= Safety confirmation =

A Safety confirmation system is a way of determining each day whether someone who lives alone is safe. All the person has to do is to press, before a time agreed with him or her, an 'I am okay' button on a special landline or mobile phone handset that can also be used normally to make calls. The button-press is transmitted to a monitoring centre and managed automatically. A follow-up system is initiated if a user fails to confirm that they are okay. If the button is not pressed by the agreed time it can be taken as a passive request for contact.

By the application of 'lean' design, the process of Safety Confirmation is conceptually simple, especially for people who use it but, as it has to be highly dependable and work reliably over different providers' phone networks, the technology that runs it is complex.

Safety confirmation was invented and brought to market by James Batchelor (May 28, 1977, Yorkshire, England), a British technology entrepreneur and inventor who created it when he spotted the shortcomings of the predominant paradigm of personal safety alarms (also known as: community alarms; pendant alarms; autodialer alarms; medical alerts or personal emergency response systems (PERS)) after his grandmother fell.

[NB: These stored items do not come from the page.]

-- ==== Sys2Proof/Laws/Tail.lean ====
section
/-! SUPPORT. What the tail of the reactions (R88, R92, R100, R106, R150, R187, R194) leaves alone, and what its steps do to the
release request, the release job, the erase in hand and the mount engine. -/

namespace Sys2Proof.Machine

/-- What the tail of the reactions leaves alone beside the standing part. -/
structure Beside where
  table : Sparse TableEntry
  queue : WriteQueue
  port : Port
  drain : Drain
  mode : Mode
  windows : List Window
  shadow : List ShadowEntry
  register : List RegEntry
  nextGroup : Nat
  op : Option Op

/-- The part of a state that the tail leaves alone. -/
def State.beside (s : State) : Beside :=
  { table := s.table, queue := s.queue, port := s.port, drain := s.drain, mode := s.mgmt.mode,
    windows := s.windows.windows, shadow := s.windows.shadow, register := s.windows.register,
    nextGroup := s.windows.nextGroup, op := s.array.op }

@[simp] theorem beside_raise (s : State) (e : Event) : (s.raise e).beside = s.beside := rfl
@[simp] theorem beside_setErase (s : State) (j : Option EraseJob) : (s.setErase j).beside = s.beside := rfl
@[simp] theorem beside_setBlock (s : State) (b : Nat) (e : BlockEntry) : (s.setBlock b e).beside = s.beside := rfl
@[simp] theorem beside_withMount (s : State) (f : Mount → Mount) : (s.withMount f).beside = s.beside := rfl
@[simp] theorem beside_complete (s : State) (r : Ret) (bs : List Byte) : (s.complete r bs).beside = s.beside := rfl
@[simp] theorem beside_updateRelease (s : State) : s.updateRelease.beside = s.beside := rfl

@[simp] theorem beside_setCopy_reclaim (s : State) (c : Option CopyWork) : (s.setCopy .reclaim c).beside = s.beside := rfl

@[simp] theorem beside_reportFault (s : State) (f : FaultReport) : (s.reportFault f).beside = s.beside := by
  unfold State.reportFault; split <;> rfl

@[simp] theorem beside_edge (s : State) (sel : EdgeSel) (e : Event) (a b : Bool) :
    (s.edge sel e a b).beside = s.beside := by
  unfold State.edge; split_ifs <;> rfl

@[simp] theorem beside_endReclaim (s : State) (b : Nat) : (s.endReclaim b).beside = s.beside := by
  unfold State.endReclaim; split_ifs <;> rfl

@[simp] theorem beside_retireErased (s : State) (j : EraseJob) : (s.retireErased j).beside = s.beside := by
  unfold State.retireErased State.reportRetired; dsimp only
  cases j.owner <;> simp

@[simp] theorem beside_startReclaimErase (s : State) : s.startReclaimErase.beside = s.beside := by
  unfold State.startReclaimErase
  split
  · dsimp only
    split_ifs
    · rw [beside_setErase]
      split
      · split_ifs <;> rfl
      · rfl
    · rfl
  all_goals rfl

@[simp] theorem beside_releaseHeader (s : State) : s.releaseHeader.beside = s.beside := by
  unfold State.releaseHeader
  split
  · rfl
  · split_ifs <;> rfl

@[simp] theorem beside_settleErase (s : State) : s.settleErase.beside = s.beside := by
  unfold State.settleErase
  split
  · rfl
  · split_ifs <;> rfl

@[simp] theorem beside_skipErase (s : State) (j : EraseJob) : (s.skipErase j).beside = s.beside := by
  unfold State.skipErase
  split <;> (try split_ifs) <;> simp

@[simp] theorem beside_skipRepairs (s : State) : s.skipRepairs.beside = s.beside := by
  unfold State.skipRepairs
  split
  · rfl
  · split_ifs
    · split
      · simp
      · dsimp only
        split
        · simp
        · split_ifs <;> simp
    · rfl

@[simp] theorem beside_settleCut (s : State) : s.settleCut.beside = s.beside := by
  unfold State.settleCut
  split <;> try rfl
  dsimp only
  split_ifs
  · split
    · simp
    · split_ifs <;> simp
  · rfl

@[simp] theorem beside_settleSpace (s : State) : s.settleSpace.beside = s.beside := by
  unfold State.settleSpace; simp; rfl

@[simp] theorem beside_settleTail (s : State) : s.settleTail.beside = s.beside := by
  simp [State.settleTail]

@[simp] theorem settleTail_mode (s : State) : s.settleTail.mgmt.mode = s.mgmt.mode :=
  congrArg Beside.mode (beside_settleTail s)
@[simp] theorem settleTail_windows (s : State) : s.settleTail.windows.windows = s.windows.windows :=
  congrArg Beside.windows (beside_settleTail s)
@[simp] theorem settleTail_shadow (s : State) : s.settleTail.windows.shadow = s.windows.shadow :=
  congrArg Beside.shadow (beside_settleTail s)
@[simp] theorem settleTail_register (s : State) : s.settleTail.windows.register = s.windows.register :=
  congrArg Beside.register (beside_settleTail s)
@[simp] theorem settleTail_op (s : State) : s.settleTail.array.op = s.array.op :=
  congrArg Beside.op (beside_settleTail s)

/-! ### The release request and the release job (R131, R92) -/

/-- The release request and the release job. -/
def State.releases (s : State) : Option ReleaseRequest × Option ReleaseJob := (s.windows.release, s.blocks.release)

@[simp] theorem releases_setErase (s : State) (j : Option EraseJob) : (s.setErase j).releases = s.releases := rfl
@[simp] theorem releases_setBlock (s : State) (b : Nat) (e : BlockEntry) : (s.setBlock b e).releases = s.releases := rfl
@[simp] theorem releases_withMount (s : State) (f : Mount → Mount) : (s.withMount f).releases = s.releases := rfl
@[simp] theorem releases_complete (s : State) (r : Ret) (bs : List Byte) : (s.complete r bs).releases = s.releases := rfl
@[simp] theorem releases_raise (s : State) (e : Event) : (s.raise e).releases = s.releases := rfl

@[simp] theorem releases_reportFault (s : State) (f : FaultReport) : (s.reportFault f).releases = s.releases := by
  unfold State.reportFault; split <;> rfl

@[simp] theorem releases_edge (s : State) (sel : EdgeSel) (e : Event) (a b : Bool) :
    (s.edge sel e a b).releases = s.releases := by
  unfold State.edge; split_ifs <;> rfl

@[simp] theorem releases_endReclaim (s : State) (b : Nat) : (s.endReclaim b).releases = s.releases := by
  unfold State.endReclaim; split_ifs <;> rfl

@[simp] theorem releases_retireErased (s : State) (j : EraseJob) : (s.retireErased j).releases = s.releases := by
  unfold State.retireErased State.reportRetired; dsimp only
  cases j.owner <;> simp

@[simp] theorem releases_startReclaimErase (s : State) : s.startReclaimErase.releases = s.releases := by
  unfold State.startReclaimErase
  split
  · dsimp only
    split_ifs
    · rw [releases_setErase]
      split
      · split_ifs <;> rfl
      · rfl
    · rfl
  all_goals rfl

@[simp] theorem releases_releaseHeader (s : State) : s.releaseHeader.releases = s.releases := by
  unfold State.releaseHeader
  split
  · rfl
  · split_ifs <;> rfl

@[simp] theorem releases_settleErase (s : State) : s.settleErase.releases = s.releases := by
  unfold State.settleErase
  split
  · rfl
  · split_ifs <;> rfl

@[simp] theorem releases_skipErase (s : State) (j : EraseJob) : (s.skipErase j).releases = s.releases := by
  unfold State.skipErase
  split <;> (try split_ifs) <;> simp

@[simp] theorem releases_skipRepairs (s : State) : s.skipRepairs.releases = s.releases := by
  unfold State.skipRepairs
  split
  · rfl
  · split_ifs
    · split
      · simp
      · dsimp only
        split
        · simp
        · split_ifs <;> simp
    · rfl

@[simp] theorem releases_settleCut (s : State) : s.settleCut.releases = s.releases := by
  unfold State.settleCut
  split <;> try rfl
  dsimp only
  split_ifs
  · split
    · simp
    · split_ifs <;> simp
  · rfl

@[simp] theorem releases_settleSpace (s : State) : s.settleSpace.releases = s.releases := by
  unfold State.settleSpace; simp; rfl

/-- The release request that stands depends on the windows, the register and the request that stood. -/
theorem releaseWanted_congr {s t : State} (h1 : t.windows.windows = s.windows.windows)
    (h2 : t.windows.register = s.windows.register) (h3 : t.windows.release = s.windows.release) :
    t.releaseWanted = s.releaseWanted := by
  unfold State.releaseWanted State.window State.reg State.committedCount
  rw [h1, h2, h3]

/-- The tail's release request and release job (R131, R92). -/
theorem settleTail_releases (s : State) :
    s.settleTail.releases = (s.releaseWanted, nextReleaseJob s.blocks.release s.releaseWanted) := by
  have hb := beside_startReclaimErase s
  have hr := releases_startReclaimErase s
  have hw : s.startReclaimErase.releaseWanted = s.releaseWanted :=
    releaseWanted_congr (congrArg Beside.windows hb) (congrArg Beside.register hb) (congrArg Prod.fst hr)
  have hj : s.startReclaimErase.blocks.release = s.blocks.release := congrArg Prod.snd hr
  unfold State.settleTail
  rw [releases_settleSpace, releases_settleCut, releases_skipRepairs, releases_settleErase, releases_releaseHeader]
  show (s.startReclaimErase.releaseWanted, nextReleaseJob s.startReclaimErase.blocks.release _) = _
  rw [hw, hj]

/-- The release request that stands after the reactions, and the release job that follows it (R131, R92). -/
theorem settle_releases (s u : State) (hw : u.windows.windows = s.settle.windows.windows)
    (hr : u.windows.register = s.settle.windows.register) (h : u.windows.release = s.windows.release) :
    s.settle.windows.release = u.releaseWanted
      ∧ s.settle.blocks.release = nextReleaseJob s.blocks.release u.releaseWanted := by
  rw [settle_eq] at *
  generalize hv : s.settleRound.settleRound = v at *
  have h0 := settleTail_releases v
  have h3 : u.releaseWanted = v.releaseWanted :=
    releaseWanted_congr (by rw [hw, settleTail_windows]) (by rw [hr, settleTail_register]) (by rw [h, ← hv]; simp)
  have h4 : v.blocks.release = s.blocks.release := by rw [← hv]; simp
  rw [h3, ← h4]
  exact ⟨congrArg Prod.fst h0, congrArg Prod.snd h0⟩

/-! ### Suspension and resumption -/

/-- Which rank-1 read waits is a matter of the port, the table and the queue alone (R40, R50, R58). -/
theorem rankOne_congr {s t : State} (hp : t.port = s.port) (ht : t.table = s.table) (hq : t.queue = s.queue) :
    t.rankOne = s.rankOne := by
  unfold State.rankOne State.mergeMissing State.needsMerge State.newestUsable State.lineOf State.entry
  rw [hp, ht, hq]

/-- An erase that had finished before its SUSPEND takes its blank check whatever reads wait (R100). -/
theorem react_finished (j : EraseJob) (waits : Bool) (h : j.part = .finished) :
    j.react waits = { j with part := .blankCheck, clock := 0 } := by
  unfold EraseJob.react; rw [h]

/-- With the flash free of reads, the erase in hand takes the part that follows from whether a rank-1 read waits at the end
(R100, R101): nothing after that reaction touches it. -/
theorem settleTail_react (u : State) (j : EraseJob) (hop : u.array.op.isSome = false) (herase : u.array.erase = some j)
    (htime : u.array.timeouts < 3) (hj : j.part = .erasing ∨ j.part = .suspended ∨ j.part = .finished) :
    u.settleTail.array.erase = some (j.react u.settleTail.rankOne.isSome) := by
  have hr : u.settleTail.rankOne = u.rankOne := rankOne_congr (by simp) (by simp) (by simp)
  rw [hr]
  have hstart : u.startReclaimErase = u := by
    unfold State.startReclaimErase; rw [herase]; cases u.blocks.victim <;> rfl
  have hheld : (u.updateRelease).releaseHeader = u.updateRelease := by
    unfold State.releaseHeader
    rw [show u.updateRelease.array.erase = some j from herase]
    rcases hj with h | h | h <;> simp [h]
  have hw : (u.updateRelease).rankOne = u.rankOne := rankOne_congr rfl rfl rfl
  have hreact : (u.updateRelease).settleErase = (u.updateRelease).setErase (some (j.react u.rankOne.isSome)) := by
    unfold State.settleErase
    rw [show u.updateRelease.array.erase = some j from herase]
    have : (u.updateRelease.array.op.isSome || u.updateRelease.flashLost) = false := by
      rw [show u.updateRelease.array.op = u.array.op from rfl, hop]
      simp [State.flashLost, show u.updateRelease.array.timeouts = u.array.timeouts from rfl, Config.lostTimeouts]
      omega
    simp only [this, State.readWaits, hw]
    rfl
  have hbusy : (j.react u.rankOne.isSome).part.busy = true ∧ (j.react u.rankOne.isSome).part ≠ .header := by
    unfold EraseJob.react
    rcases hj with h | h | h <;> rw [h] <;> dsimp only <;> (try split_ifs) <;> simp [ErasePart.busy, h]
  generalize j.react u.rankOne.isSome = k at *
  have hskip : ((u.updateRelease).setErase (some k)).skipRepairs.array.erase = some k := by
    unfold State.skipRepairs
    cases hm : ((u.updateRelease).setErase (some k)).mount with
    | none => rfl
    | some m =>
      dsimp only
      split_ifs
      · have : ((u.updateRelease).setErase (some k)).skipErase k = (u.updateRelease).setErase (some k) := by
          unfold State.skipErase
          cases hk : k.part <;> simp_all [ErasePart.busy]
        simp only [State.setErase] at this ⊢
        rw [this]
        cases hk : k.part <;> simp_all [ErasePart.busy]
      · rfl
  have hcut : ∀ v : State, v.array.erase = some k → v.settleCut = v := by
    intro v hv
    unfold State.settleCut State.eraseBusy
    rw [hv]
    split <;> simp [hbusy.1]
  unfold State.settleTail
  rw [hstart, hheld, hreact, hcut _ hskip]
  unfold State.settleSpace State.edge
  dsimp only
  split_ifs <;> simpa [State.raise] using hskip

/-- The same of all that follows an event. -/
theorem settle_react (s : State) (j : EraseJob) (hop : s.array.op = none) (herase : s.array.erase = some j)
    (htime : s.array.timeouts < 3) (hj : j.part = .erasing ∨ j.part = .suspended ∨ j.part = .finished) :
    s.settle.array.erase = some (j.react s.settle.rankOne.isSome) := by
  obtain ⟨u, hu⟩ : ∃ u, u = s.settleRound.settleRound := ⟨_, rfl⟩
  rw [settle_eq, ← hu]
  refine settleTail_react u j ?_ ?_ ?_ hj
  · rw [hu, settleRound_op_isSome, settleRound_op_isSome, hop]; rfl
  · rw [hu, settleRound_erase, settleRound_erase, herase]
  · have h : u.standing = s.standing := by rw [hu, standing_settleRound, standing_settleRound]
    rw [timeouts_of_standing h]; exact htime

/-- Nothing that follows an event issues an operation (R97). -/
theorem settle_op_none (s : State) (h : s.array.op = none) : s.settle.array.op = none := by
  have h1 := (settleRound_op_isSome s.settleRound).trans (settleRound_op_isSome s)
  rw [settle_eq, settleTail_op]
  exact Option.not_isSome_iff_eq_none.mp (by rw [h1, h]; simp)

/-- The read served before a blank check put off has ended: the blank check is made (R100). -/
theorem settle_finished (s : State) (j : EraseJob) (hop : s.array.op = none) (herase : s.array.erase = some j)
    (htime : s.array.timeouts < 3) (hj : j.part = .finished) :
    s.settle.array.erase = some { j with part := .blankCheck, clock := 0 } := by
  rw [settle_react s j hop herase htime (.inr (.inr hj)), react_finished j _ hj]

end Sys2Proof.Machine
end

Conventionally, people who may be prone to falling or medical emergencies are provided with a button to press if they need help, which raises a call to a monitoring centre (as in the famous US TV advertisement "Help, I've Fallen and I Can't Get up"). A study reported in 2010 found that only 8% of people with pendant alarms wore them at all times and that two-thirds had never used them.

By reversing the conventional paradigm safety confirmation provides reassurance for carers and avoids the situation where a person with a conventional alarm system is unable or unwilling to use it. The supplier reports that sudden changes in a daily pattern of the 'I am OK' button presses can be indicative of changes in general well being and, as the system is so simple to use, it functions as a cognitive test with deteriorating performance indicating that the user is developing further needs.

Safety confirmation systems have been on sale in the UK since at least 2005 and is used by local councils as part of their preventative telecare strategy.